> Required work
Return the following from the records below: each line, word for word, starting with the line that contains "let mut tb : Tbl" and going on through the line that contains "one (R135). -/", with nothing outside that range.

> Materials provided
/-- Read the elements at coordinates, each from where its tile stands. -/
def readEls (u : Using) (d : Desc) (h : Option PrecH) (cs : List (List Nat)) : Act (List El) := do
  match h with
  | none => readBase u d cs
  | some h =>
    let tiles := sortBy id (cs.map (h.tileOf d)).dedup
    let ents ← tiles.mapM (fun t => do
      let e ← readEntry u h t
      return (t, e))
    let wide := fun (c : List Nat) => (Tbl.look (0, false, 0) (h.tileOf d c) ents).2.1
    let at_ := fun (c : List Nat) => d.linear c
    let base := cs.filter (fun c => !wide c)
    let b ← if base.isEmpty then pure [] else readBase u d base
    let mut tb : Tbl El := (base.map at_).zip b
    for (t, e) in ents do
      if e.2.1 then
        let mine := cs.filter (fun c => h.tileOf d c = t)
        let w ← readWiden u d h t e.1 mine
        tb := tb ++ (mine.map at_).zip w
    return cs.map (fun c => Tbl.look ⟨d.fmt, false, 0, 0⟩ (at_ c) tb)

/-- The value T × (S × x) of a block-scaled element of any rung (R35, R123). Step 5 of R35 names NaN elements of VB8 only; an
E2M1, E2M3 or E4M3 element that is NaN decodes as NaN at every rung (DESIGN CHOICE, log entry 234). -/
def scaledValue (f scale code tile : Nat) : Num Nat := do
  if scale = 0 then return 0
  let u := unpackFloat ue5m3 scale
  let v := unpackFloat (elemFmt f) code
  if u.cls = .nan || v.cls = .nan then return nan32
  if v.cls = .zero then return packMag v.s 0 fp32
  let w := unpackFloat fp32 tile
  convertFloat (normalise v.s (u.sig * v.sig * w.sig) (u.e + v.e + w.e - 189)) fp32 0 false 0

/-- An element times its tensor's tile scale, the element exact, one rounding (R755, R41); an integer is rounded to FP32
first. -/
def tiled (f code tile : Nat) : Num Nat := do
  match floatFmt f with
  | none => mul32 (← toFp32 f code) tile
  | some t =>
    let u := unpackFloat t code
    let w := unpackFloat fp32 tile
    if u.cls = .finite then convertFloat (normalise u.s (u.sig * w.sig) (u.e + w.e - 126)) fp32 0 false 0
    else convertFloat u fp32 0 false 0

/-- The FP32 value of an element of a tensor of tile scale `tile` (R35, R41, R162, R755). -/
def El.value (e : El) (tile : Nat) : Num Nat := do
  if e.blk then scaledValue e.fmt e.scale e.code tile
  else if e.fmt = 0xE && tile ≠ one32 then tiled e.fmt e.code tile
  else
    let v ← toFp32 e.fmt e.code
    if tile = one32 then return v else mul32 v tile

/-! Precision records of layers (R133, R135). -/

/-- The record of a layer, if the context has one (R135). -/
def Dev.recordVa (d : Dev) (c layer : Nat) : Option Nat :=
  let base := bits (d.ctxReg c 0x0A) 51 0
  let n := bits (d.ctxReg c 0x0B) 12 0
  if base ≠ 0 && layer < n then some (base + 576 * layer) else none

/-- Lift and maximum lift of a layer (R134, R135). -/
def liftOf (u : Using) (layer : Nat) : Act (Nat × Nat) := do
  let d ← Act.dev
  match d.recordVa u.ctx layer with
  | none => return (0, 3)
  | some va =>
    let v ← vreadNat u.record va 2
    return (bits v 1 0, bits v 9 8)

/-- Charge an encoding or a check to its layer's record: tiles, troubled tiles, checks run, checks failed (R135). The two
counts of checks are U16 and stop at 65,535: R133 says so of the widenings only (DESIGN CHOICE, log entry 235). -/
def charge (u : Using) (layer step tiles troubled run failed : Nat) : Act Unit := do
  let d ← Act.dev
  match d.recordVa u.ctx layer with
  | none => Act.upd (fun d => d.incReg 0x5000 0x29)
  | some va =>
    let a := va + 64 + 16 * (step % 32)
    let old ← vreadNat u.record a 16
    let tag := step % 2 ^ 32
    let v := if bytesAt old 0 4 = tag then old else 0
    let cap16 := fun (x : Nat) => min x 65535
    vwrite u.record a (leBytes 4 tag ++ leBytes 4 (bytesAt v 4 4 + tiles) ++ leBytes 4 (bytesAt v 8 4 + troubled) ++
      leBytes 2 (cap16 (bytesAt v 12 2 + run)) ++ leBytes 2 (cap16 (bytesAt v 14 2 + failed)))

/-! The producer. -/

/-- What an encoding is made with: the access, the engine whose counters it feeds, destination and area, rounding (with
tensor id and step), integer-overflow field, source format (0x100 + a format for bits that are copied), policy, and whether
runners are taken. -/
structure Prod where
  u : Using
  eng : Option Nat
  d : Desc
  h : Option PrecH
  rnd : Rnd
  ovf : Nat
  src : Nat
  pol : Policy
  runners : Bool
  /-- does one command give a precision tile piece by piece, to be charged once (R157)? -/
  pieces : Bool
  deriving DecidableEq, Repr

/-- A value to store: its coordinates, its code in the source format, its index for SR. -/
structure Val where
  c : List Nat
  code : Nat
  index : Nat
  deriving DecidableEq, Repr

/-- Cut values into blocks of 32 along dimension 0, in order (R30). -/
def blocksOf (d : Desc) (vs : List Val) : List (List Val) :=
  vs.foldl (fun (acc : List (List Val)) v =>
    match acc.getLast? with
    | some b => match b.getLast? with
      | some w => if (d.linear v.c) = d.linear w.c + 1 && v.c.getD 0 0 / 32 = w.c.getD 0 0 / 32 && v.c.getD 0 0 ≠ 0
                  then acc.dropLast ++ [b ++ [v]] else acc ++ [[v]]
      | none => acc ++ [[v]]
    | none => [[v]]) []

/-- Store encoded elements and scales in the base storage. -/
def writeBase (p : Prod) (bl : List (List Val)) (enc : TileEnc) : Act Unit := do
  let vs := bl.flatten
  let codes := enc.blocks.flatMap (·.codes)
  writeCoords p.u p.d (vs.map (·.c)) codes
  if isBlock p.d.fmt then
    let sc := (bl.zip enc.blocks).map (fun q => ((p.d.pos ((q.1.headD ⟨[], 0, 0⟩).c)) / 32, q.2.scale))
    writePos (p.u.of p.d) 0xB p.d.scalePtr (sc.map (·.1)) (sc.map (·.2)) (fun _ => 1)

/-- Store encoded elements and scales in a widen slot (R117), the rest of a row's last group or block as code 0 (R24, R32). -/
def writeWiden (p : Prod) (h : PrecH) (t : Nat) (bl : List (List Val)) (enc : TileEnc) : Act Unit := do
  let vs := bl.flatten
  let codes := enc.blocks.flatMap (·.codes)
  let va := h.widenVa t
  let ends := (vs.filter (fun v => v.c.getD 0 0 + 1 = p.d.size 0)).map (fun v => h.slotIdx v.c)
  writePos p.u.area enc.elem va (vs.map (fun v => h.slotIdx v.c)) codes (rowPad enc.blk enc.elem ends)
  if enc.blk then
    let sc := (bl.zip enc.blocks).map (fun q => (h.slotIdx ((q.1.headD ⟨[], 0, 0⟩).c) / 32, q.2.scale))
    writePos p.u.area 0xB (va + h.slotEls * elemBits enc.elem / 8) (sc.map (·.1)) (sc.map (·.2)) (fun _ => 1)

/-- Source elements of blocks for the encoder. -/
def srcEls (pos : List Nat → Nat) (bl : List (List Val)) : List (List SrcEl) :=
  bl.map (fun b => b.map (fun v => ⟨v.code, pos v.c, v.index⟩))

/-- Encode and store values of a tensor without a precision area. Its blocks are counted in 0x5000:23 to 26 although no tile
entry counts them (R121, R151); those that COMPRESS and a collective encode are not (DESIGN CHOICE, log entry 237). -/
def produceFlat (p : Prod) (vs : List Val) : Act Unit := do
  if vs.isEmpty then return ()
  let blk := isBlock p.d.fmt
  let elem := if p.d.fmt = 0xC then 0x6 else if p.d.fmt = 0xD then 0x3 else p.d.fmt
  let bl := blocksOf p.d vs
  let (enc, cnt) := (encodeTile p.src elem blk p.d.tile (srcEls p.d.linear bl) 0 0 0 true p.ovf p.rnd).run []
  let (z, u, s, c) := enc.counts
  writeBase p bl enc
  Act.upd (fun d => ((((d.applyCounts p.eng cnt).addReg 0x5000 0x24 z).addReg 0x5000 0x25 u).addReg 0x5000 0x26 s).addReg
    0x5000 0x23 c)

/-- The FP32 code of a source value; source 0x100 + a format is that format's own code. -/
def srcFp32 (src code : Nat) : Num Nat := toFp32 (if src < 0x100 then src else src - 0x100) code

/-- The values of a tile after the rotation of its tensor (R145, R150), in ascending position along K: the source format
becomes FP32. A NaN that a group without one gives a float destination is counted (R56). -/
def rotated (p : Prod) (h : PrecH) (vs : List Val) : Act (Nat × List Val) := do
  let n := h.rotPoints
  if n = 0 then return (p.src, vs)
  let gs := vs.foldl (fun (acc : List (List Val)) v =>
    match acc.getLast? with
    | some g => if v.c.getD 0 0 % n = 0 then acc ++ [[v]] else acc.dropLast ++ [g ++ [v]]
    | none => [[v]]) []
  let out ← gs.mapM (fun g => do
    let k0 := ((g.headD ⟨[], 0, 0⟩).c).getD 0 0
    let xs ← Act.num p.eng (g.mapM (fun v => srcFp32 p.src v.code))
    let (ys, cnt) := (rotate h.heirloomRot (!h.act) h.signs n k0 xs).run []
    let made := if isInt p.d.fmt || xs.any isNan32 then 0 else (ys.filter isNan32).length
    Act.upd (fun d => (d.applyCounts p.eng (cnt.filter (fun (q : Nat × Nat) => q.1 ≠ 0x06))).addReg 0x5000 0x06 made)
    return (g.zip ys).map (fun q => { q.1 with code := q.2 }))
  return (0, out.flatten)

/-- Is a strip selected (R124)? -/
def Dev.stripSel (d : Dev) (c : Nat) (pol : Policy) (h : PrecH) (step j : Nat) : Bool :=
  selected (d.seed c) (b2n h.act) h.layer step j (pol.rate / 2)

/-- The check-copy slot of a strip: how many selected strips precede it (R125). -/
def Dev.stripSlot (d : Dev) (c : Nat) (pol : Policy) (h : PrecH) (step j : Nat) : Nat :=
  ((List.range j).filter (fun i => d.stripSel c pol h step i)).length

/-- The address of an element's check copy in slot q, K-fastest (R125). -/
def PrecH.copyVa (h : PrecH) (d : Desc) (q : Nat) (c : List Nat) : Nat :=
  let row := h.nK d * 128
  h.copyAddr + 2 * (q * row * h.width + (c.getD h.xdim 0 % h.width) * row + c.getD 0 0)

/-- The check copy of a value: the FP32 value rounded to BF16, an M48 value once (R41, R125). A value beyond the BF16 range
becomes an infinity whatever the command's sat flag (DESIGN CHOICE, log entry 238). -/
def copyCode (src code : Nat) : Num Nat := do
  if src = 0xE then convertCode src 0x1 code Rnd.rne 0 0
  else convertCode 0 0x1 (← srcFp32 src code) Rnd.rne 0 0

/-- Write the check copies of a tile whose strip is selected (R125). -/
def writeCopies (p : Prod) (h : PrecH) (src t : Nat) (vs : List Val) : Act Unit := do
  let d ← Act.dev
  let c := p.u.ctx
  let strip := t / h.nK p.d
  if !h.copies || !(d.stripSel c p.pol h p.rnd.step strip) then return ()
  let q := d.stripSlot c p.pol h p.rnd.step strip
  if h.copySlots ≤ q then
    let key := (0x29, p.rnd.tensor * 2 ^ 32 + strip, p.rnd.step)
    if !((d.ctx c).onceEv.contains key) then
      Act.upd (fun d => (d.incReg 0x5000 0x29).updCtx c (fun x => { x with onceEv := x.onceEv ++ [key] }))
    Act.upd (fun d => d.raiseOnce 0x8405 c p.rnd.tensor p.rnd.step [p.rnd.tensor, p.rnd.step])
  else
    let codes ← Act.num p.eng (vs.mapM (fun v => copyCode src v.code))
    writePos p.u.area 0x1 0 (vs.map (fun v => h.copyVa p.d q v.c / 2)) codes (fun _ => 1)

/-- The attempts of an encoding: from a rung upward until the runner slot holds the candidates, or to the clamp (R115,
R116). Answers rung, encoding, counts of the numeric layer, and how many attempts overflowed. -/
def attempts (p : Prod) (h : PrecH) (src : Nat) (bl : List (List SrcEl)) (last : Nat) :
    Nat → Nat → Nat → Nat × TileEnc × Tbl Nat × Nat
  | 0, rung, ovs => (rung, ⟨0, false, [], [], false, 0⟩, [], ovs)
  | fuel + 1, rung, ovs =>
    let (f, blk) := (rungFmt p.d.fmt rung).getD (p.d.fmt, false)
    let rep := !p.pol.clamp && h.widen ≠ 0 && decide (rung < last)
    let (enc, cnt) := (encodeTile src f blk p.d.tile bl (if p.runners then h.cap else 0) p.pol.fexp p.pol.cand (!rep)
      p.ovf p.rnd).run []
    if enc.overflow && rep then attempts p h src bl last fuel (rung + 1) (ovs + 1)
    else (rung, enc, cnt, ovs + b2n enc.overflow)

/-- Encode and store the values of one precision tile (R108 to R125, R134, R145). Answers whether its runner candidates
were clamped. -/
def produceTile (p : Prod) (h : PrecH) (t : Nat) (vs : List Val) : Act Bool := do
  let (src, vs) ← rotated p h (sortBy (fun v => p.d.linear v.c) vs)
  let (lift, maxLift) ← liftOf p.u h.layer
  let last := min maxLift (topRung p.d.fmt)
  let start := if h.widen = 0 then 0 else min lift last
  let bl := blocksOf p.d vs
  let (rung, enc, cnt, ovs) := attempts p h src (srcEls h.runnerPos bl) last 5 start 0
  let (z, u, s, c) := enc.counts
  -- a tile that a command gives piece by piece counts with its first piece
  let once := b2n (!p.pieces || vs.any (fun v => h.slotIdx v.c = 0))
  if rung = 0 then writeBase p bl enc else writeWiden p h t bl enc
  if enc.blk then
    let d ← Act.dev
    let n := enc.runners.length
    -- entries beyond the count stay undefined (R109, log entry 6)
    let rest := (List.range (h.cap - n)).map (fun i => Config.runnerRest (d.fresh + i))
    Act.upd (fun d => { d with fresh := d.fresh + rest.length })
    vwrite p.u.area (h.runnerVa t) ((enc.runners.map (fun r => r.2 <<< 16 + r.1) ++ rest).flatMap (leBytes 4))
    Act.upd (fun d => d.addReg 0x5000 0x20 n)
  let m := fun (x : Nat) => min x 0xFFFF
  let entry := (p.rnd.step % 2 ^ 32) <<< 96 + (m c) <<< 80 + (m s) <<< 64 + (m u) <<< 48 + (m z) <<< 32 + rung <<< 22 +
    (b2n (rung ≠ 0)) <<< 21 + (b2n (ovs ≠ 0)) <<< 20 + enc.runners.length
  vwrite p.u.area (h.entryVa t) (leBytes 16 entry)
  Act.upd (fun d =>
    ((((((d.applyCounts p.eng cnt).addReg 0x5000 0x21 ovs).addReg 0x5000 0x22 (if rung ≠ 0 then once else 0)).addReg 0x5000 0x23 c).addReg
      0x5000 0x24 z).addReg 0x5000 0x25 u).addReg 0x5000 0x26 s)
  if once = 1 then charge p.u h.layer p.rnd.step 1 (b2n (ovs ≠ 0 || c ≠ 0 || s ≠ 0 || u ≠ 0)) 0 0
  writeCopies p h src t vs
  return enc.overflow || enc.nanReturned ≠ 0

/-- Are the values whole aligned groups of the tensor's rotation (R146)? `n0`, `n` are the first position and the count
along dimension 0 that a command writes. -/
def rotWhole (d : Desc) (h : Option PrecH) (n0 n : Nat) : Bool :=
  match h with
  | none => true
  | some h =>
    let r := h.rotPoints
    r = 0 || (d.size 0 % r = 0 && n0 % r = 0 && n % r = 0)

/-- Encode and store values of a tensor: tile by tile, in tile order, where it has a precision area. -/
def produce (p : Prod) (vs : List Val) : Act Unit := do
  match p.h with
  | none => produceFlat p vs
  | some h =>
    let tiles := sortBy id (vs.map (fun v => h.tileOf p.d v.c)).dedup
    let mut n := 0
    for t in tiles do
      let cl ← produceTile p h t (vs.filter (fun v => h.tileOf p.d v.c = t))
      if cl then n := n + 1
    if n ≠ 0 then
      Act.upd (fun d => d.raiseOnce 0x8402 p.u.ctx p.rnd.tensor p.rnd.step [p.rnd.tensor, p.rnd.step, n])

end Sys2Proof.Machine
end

> Completed exercise
    let mut tb : Tbl El := (base.map at_).zip b
    for (t, e) in ents do
      if e.2.1 then
        let mine := cs.filter (fun c => h.tileOf d c = t)
        let w ← readWiden u d h t e.1 mine
        tb := tb ++ (mine.map at_).zip w
    return cs.map (fun c => Tbl.look ⟨d.fmt, false, 0, 0⟩ (at_ c) tb)

/-- The value T × (S × x) of a block-scaled element of any rung (R35, R123). Step 5 of R35 names NaN elements of VB8 only; an
E2M1, E2M3 or E4M3 element that is NaN decodes as NaN at every rung (DESIGN CHOICE, log entry 234). -/
def scaledValue (f scale code tile : Nat) : Num Nat := do
  if scale = 0 then return 0
  let u := unpackFloat ue5m3 scale
  let v := unpackFloat (elemFmt f) code
  if u.cls = .nan || v.cls = .nan then return nan32
  if v.cls = .zero then return packMag v.s 0 fp32
  let w := unpackFloat fp32 tile
  convertFloat (normalise v.s (u.sig * v.sig * w.sig) (u.e + v.e + w.e - 189)) fp32 0 false 0

/-- An element times its tensor's tile scale, the element exact, one rounding (R755, R41); an integer is rounded to FP32
first. -/
def tiled (f code tile : Nat) : Num Nat := do
  match floatFmt f with
  | none => mul32 (← toFp32 f code) tile
  | some t =>
    let u := unpackFloat t code
    let w := unpackFloat fp32 tile
    if u.cls = .finite then convertFloat (normalise u.s (u.sig * w.sig) (u.e + w.e - 126)) fp32 0 false 0
    else convertFloat u fp32 0 false 0

/-- The FP32 value of an element of a tensor of tile scale `tile` (R35, R41, R162, R755). -/
def El.value (e : El) (tile : Nat) : Num Nat := do
  if e.blk then scaledValue e.fmt e.scale e.code tile
  else if e.fmt = 0xE && tile ≠ one32 then tiled e.fmt e.code tile
  else
    let v ← toFp32 e.fmt e.code
    if tile = one32 then return v else mul32 v tile

/-! Precision records of layers (R133, R135). -/

/-- The record of a layer, if the context has one (R135). -/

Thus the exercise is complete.